(Recorded information)

/-- R44, R48: STAMP offers its record. RAISE offers its record, writes the last raise code beside the wrap count and raises
RAISE. R50, R5, R7: CHAIN offers a CHAIN trigger for its list; whatever the answer, the step completes DONE and the run goes on
at the following step. The queue words beyond the count are 0 as the model chooses (log 13). -/
def Obligations.StampRaiseAndChainAct : Prop :=
  ∀ (s : State) (c : Ctx), State.GoesOn c →
    let engine := { s.engine with ctx := some (c.stepped (c.addr + 1)) }
    (∀ i, s.RoomFor i 4 → s.AtStep c .stamp →
      Answers (exec .stamp s) fun t =>
        t.peek 0x45 = State.runningWord (some c) ∧
          s.Recorded t i
            { kind := .stamp
              payload := [pack [(16, field (s.stepWord c 0) 16 16), (5, c.list.val)], BitVec.ofNat 32 c.addr] } ∧
          s.KeepsWords t (fun a => a = 0x45 ∨ s.RecordWord i 4 a) ∧
          t = { s with mem := t.mem, engine, coll := s.collAfter 4 }) ∧
    (∀ i, s.RoomFor i 4 → s.AtStep c .raise →
      Answers (exec .raise s) fun t =>
        t.peek 0x45 = State.runningWord (some c) ∧
          s.Recorded t i
            { kind := .raise
              payload := [pack [(8, field (s.stepWord c 0) 16 8), (5, c.list.val)], BitVec.ofNat 32 c.addr] } ∧
          t.peek 0x42 = pack [(16, s.time.wrapCount), (8, field (s.stepWord c 0) 16 8)] ∧
          s.KeepsWords t (fun a => a = 0x42 ∨ a = 0x45 ∨ s.RecordWord i 4 a) ∧
          t = { s with mem := t.mem, engine, coll := s.collAfter 4, wake := s.raised .raise }) ∧
    (∀ l, s.AtStep c .chain → listField (s.stepWord c 0) = some l → s.engine.mode ≠ .idle →
      Answers (exec .chain s) fun t =>
        t.peek 0x45 = State.runningWord (some c) ∧ s.Triggered t l .chain (some (c.stepped (c.addr + 1))) ∧
          s.KeepsWords t (fun a => a = 0x45 ∨ TriggerWord l a) ∧ t = { s with mem := t.mem, engine := t.engine })

/-- R45, R46: MARK sets the mark at the step that follows it, with one pass fewer than its count. LOOP returns to the mark
while a count remains, one fewer after it, and then falls through, the mark standing. A LOOP with no mark ends the run with
BAD_STEP; its LIST_END record carries its address and does not count it. R47, R31: WAIT starts an interval of its time, and a
retry spacing one of the setting; at its expiry the WAIT step completes, and a READ's command is handed again. The absent
fields of LIST_END (log 12) and the word at 0045H after the run (log 13) are the model's. A run that ends completes every
LIST_CUT held in flight OK with its outcome (R17, R182; their order is log 11). -/
def Obligations.LoopsAndWaitsDirectTheRun : Prop :=
  ∀ (s : State) (c : Ctx),
    (State.GoesOn c →
      let goes (k : StepKind) (e : Ctx) : Prop :=
        Answers (exec (stepCommand k) s) fun t =>
          t.peek 0x45 = State.runningWord (some c) ∧ s.KeepsWords t (· = 0x45) ∧
            t = { s with mem := t.mem, engine := { s.engine with ctx := some e } }
      (∀ n, s.AtStep c .mark → field (s.stepWord c 0) 16 8 = n + 1 →
        goes .mark { c.stepped (c.addr + 1) with mark := some (c.addr + 1, n) }) ∧
      (∀ a n, s.AtStep c .loop → c.mark = some (a, n + 1) → goes .loop { c.stepped a with mark := some (a, n) }) ∧
      (∀ a, s.AtStep c .loop → c.mark = some (a, 0) → goes .loop (c.stepped (c.addr + 1))) ∧
      (s.AtStep c .loop → c.mark = none → s.EndsQuiet c → Answers (exec .loop s) (s.RunOver · c.list .badStep)) ∧
      (∀ i, s.AtStep c .loop → c.mark = none → s.EndsQuiet { c with endRecord := false } → c.endRecord = true →
        s.RoomFor i 5 →
        Answers (exec .loop s) fun t =>
          s.RunOverWith t c.list .badStep i (listEndRecord c .badStep none (some c.addr)) ∧ t.peek 0x40 = t.word40)) ∧
    (∀ n, s.AtStep c .wait → field (s.stepWord c 0) 16 16 = n → n ≠ 0 →
      Answers (exec .wait s) fun t =>
        t.peek 0x45 = State.runningWord (some c) ∧ s.KeepsWords t (· = 0x45) ∧
          t =
            { s with
              mem := t.mem
              engine :=
                { s.engine with
                  ctx := some { c with executed := c.executed + 1, phase := .waiting (s.now + 100 * n) } } }) ∧
    (∀ due, s.ready → s.engine.ctx = some c → c.phase = .waiting due → due ≤ s.now → State.RunsOn c →
      exec .waitExpiry s =
        .next { s with engine := { s.engine with ctx := some (c.next (c.addr + 1)) } }) ∧
    (∀ st left due, s.ready → s.engine.ctx = some c → c.phase = .spacing st left due → due ≤ s.now → s.BusFree →
      (s.bus.stations[st.station]).state ≠ .lost →
      Answers (exec .retrySpacingExpiry s) fun t =>
        t.bus.lineBits = (Work.transaction (.read st.station st.sub st.wide)).frameBits ∧ t.peek 0x40 = t.word40 ∧
          s.KeepsWords t (· = 0x40) ∧
          t =
            { s with
              mem := t.mem
              engine := { s.engine with ctx := some { c with phase := .bus (.read st left) } }
              bus :=
                { s.bus with
                  waiting := none
                  ctl :=
                    .sending (.work (.transaction (.read st.station st.sub st.wide)) s.settings.replyTimeout) } })

/-- R49, R116, R113: a CLOSE step closes the filling segment with reason LIST where it holds a record, and otherwise changes
nothing; it completes DONE in either case. -/
def Obligations.CloseStepClosesWhatFills : Prop :=
  ∀ (s : State) (c : Ctx), s.AtStep c .close → State.GoesOn c →
    let engine := { s.engine with ctx := some (c.stepped (c.addr + 1)) }
    (((∀ i start, s.coll.st ≠ .filling i start) ∨ s.coll.recs = 0) →
      Answers (exec .close s) fun t =>
        t.peek 0x45 = State.runningWord (some c) ∧ s.KeepsWords t (· = 0x45) ∧ t = { s with mem := t.mem, engine }) ∧
    (∀ i start, s.coll.st = .filling i start → s.coll.recs ≠ 0 → s.GeometryOk → i.val < s.settings.count →
      Answers (exec .close s) fun t =>
        t.peek 0x45 = State.runningWord (some c) ∧ s.Closed t i .list ∧
          s.KeepsWords t (fun a => a = 0x45 ∨ s.CloseWord i a) ∧
          t = { s with mem := t.mem, engine, coll := t.coll, wake := s.raised .closed })

/-- R51, R16, R20, R11: END ends the run COMPLETED, whatever cut or count stands. RUNNING with nothing queued becomes IDLE,
or its queue's head starts; HOLDING becomes HELD, and every pending hold completes OK in its slot. Every LIST_CUT held in
flight completes OK before, with the outcome COMPLETED as its value (R17, R175, R182). The absent fields of
LIST_END (log 12), the word at 0045H after the run and the queue words beyond the count (log 13), and the order of holds that
complete together (log 11) are the model's. -/
def Obligations.EndCompletesTheRun : Prop :=
  ∀ (s : State) (c : Ctx), s.AtStep c .endStep →
    (s.EndsQuiet c → Answers (exec .endStep s) fun t => s.RunOver t c.list .completed ∧ t.peek 0x40 = t.word40) ∧
    (∀ i, s.EndsQuiet { c with endRecord := false } → c.endRecord = true → s.RoomFor i 5 →
      Answers (exec .endStep s) fun t =>
        s.RunOverWith t c.list .completed i (listEndRecord { c with executed := c.executed + 1 } .completed none none) ∧
          t.peek 0x40 = t.word40) ∧
    (∀ e rest, c.endRecord = false → s.engine.mode = .running → s.engine.queue = e :: rest →
      inListArea (readDir s.mem e.list).start →
      Answers (exec .endStep s) fun t =>
        s.RunShown t c.list .completed ∧ s.CutsDone t .completed ∧ t.SnapshotShown ∧
          t.peek 0x45 = State.runningWord (some (s.freshCtx e.list e.source)) ∧
          s.KeepsWords t (fun a => RunEndWord c.list a ∨ StartWord a ∨ s.HeldWord .cut a) ∧
          t =
            { s.heldGone .cut with
              mem := t.mem
              engine :=
                { s.engine with
                  queue := rest, ctx := some (s.freshCtx e.list e.source), cuts := 0
                  completed := s.engine.completed + 1 } }) ∧
    (c.endRecord = false → s.engine.mode = .holding →
      Answers (exec .endStep s) fun t =>
        s.RunShown t c.list .completed ∧ t.peek 0x45 = 0 ∧ t.peek 0x40 = t.word40 ∧ s.CutsDone t .completed ∧
          (∀ q ∈ s.heldOf .hold, (∀ e ∈ s.heldOf .cut, e.slot ≠ q.slot) → s.SlotDone t q.slot .ok 0) ∧
          s.KeepsWords t (fun a =>
            RunEndWord c.list a ∨ a = 0x40 ∨ s.HeldWord .cut a ∨ s.HeldWord .hold a) ∧
          t =
            { s with
              mem := t.mem, wake := s.wakeAfterHeld s (s.heldOf .cut ++ s.heldOf .hold)
              engine :=
                { s.engine with
                  mode := .held, ctx := none, cuts := 0, holds := 0, completed := s.engine.completed + 1 }
              req := { s.req with inflight := s.req.inflight.filter fun q => q.kind ≠ .cut ∧ q.kind ≠ .hold } })

/-- R42, R43, R29, R83–R94: SAMPLE_LOCAL takes a tachometer's period (0 outside tach mode), an output or a count, which it
clears. With no watch named, or one not armed, the value goes to no watch. To an armed watch it goes as a 16-bit raw value;
a grade that stands offers nothing. The READING record, where the step asks for one, stands behind the delivery. The absent
fields of READING follow the model's reading (log 12). -/
def Obligations.SampleLocalReadsThePart : Prop :=
  ∀ (s : State) (c : Ctx) (st : LocalStep), s.AtStep c .sampleLocal → State.GoesOn c →
    localFields (s.stepWord c 0) = some st →
    let engine := { s.engine with ctx := some (c.stepped (c.addr + 1)) }
    let value : Nat :=
      match st.source with
      | .tach i => if (s.settings.inputs[i]).tach then (s.inputs[i]).period else 0
      | .output ch => (s.duty.channels[ch]).output
      | .count i => (s.inputs[i]).count
    let inputs : Vector Input 16 :=
      match st.source with
      | .count i => s.inputs.set i { s.inputs[i] with count := 0 }
      | .tach _ | .output _ => s.inputs
    let cleared (a : Nat) : Prop := ∃ i, st.source = .count i ∧ a = inputAddr i
    (∀ i, st.source = .count i → st.watch = none → st.record = false →
      Answers (exec .sampleLocal s) fun t =>
        t.peek (inputAddr i) =
          pack [(1, bit (s.inputs[i]).level), (1, bit (s.inputs[i]).settled), (1, bit (s.inputs[i]).stalled), (1, 0),
            (2, field (s.peek (inputAddr i)) 4 2), (10, 0), (16, 0)]) ∧
    ((∀ n, st.watch = some n → (s.watches[n]).armed = false) →
      (st.record = false →
        Answers (exec .sampleLocal s) fun t =>
          t.peek 0x45 = State.runningWord (some c) ∧ s.KeepsWords t (fun a => a = 0x45 ∨ cleared a) ∧
            t = { s with mem := t.mem, engine, inputs }) ∧
      (∀ i, st.record = true → s.RoomFor i 5 →
        Answers (exec .sampleLocal s) fun t =>
          t.peek 0x45 = State.runningWord (some c) ∧
            s.Recorded t i (readingRecord st.source.place .done (some value) st.watch false) ∧
            s.KeepsWords t (fun a => a = 0x45 ∨ cleared a ∨ s.RecordWord i 5 a) ∧
            t = { s with mem := t.mem, engine, inputs, coll := s.collAfter 5 })) ∧
    (∀ n, st.watch = some n → (s.watches[n]).armed = true → (readDef s.mem n).firstFault = none →
      let d := readDef s.mem n
      let raw := interpretRaw d.signedRaw false value
      let w := evaluated d s.watches[n] (scaleValue d raw) (some raw) s.time.timestamp s.now
      w.grade = (s.watches[n]).grade →
      (st.record = false →
        Answers (exec .sampleLocal s) fun t =>
          t.peek 0x45 = State.runningWord (some c) ∧ t.WatchShown n ∧
            s.KeepsWords t (fun a => a = 0x45 ∨ cleared a ∨ WatchWord n a) ∧
            t = { s with mem := t.mem, engine, inputs, watches := s.watches.set n w }) ∧
      (∀ i, st.record = true → s.RoomFor i 5 →
        Answers (exec .sampleLocal s) fun t =>
          t.peek 0x45 = State.runningWord (some c) ∧ t.WatchShown n ∧
            s.Recorded t i (readingRecord st.source.place .done (some value) st.watch true) ∧
            s.KeepsWords t (fun a => a = 0x45 ∨ cleared a ∨ WatchWord n a ∨ s.RecordWord i 5 a) ∧
            t =
              { s with
                mem := t.mem, engine, inputs, watches := s.watches.set n w, coll := s.collAfter 5 }))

(End Recorded information)

## Action item:
Bring together every line in the entries that holds the string "output".

## Response area:
/-- R42, R43, R29, R83–R94: SAMPLE_LOCAL takes a tachometer's period (0 outside tach mode), an output or a count, which it
      | .output ch => (s.duty.channels[ch]).output
      | .tach _ | .output _ => s.inputs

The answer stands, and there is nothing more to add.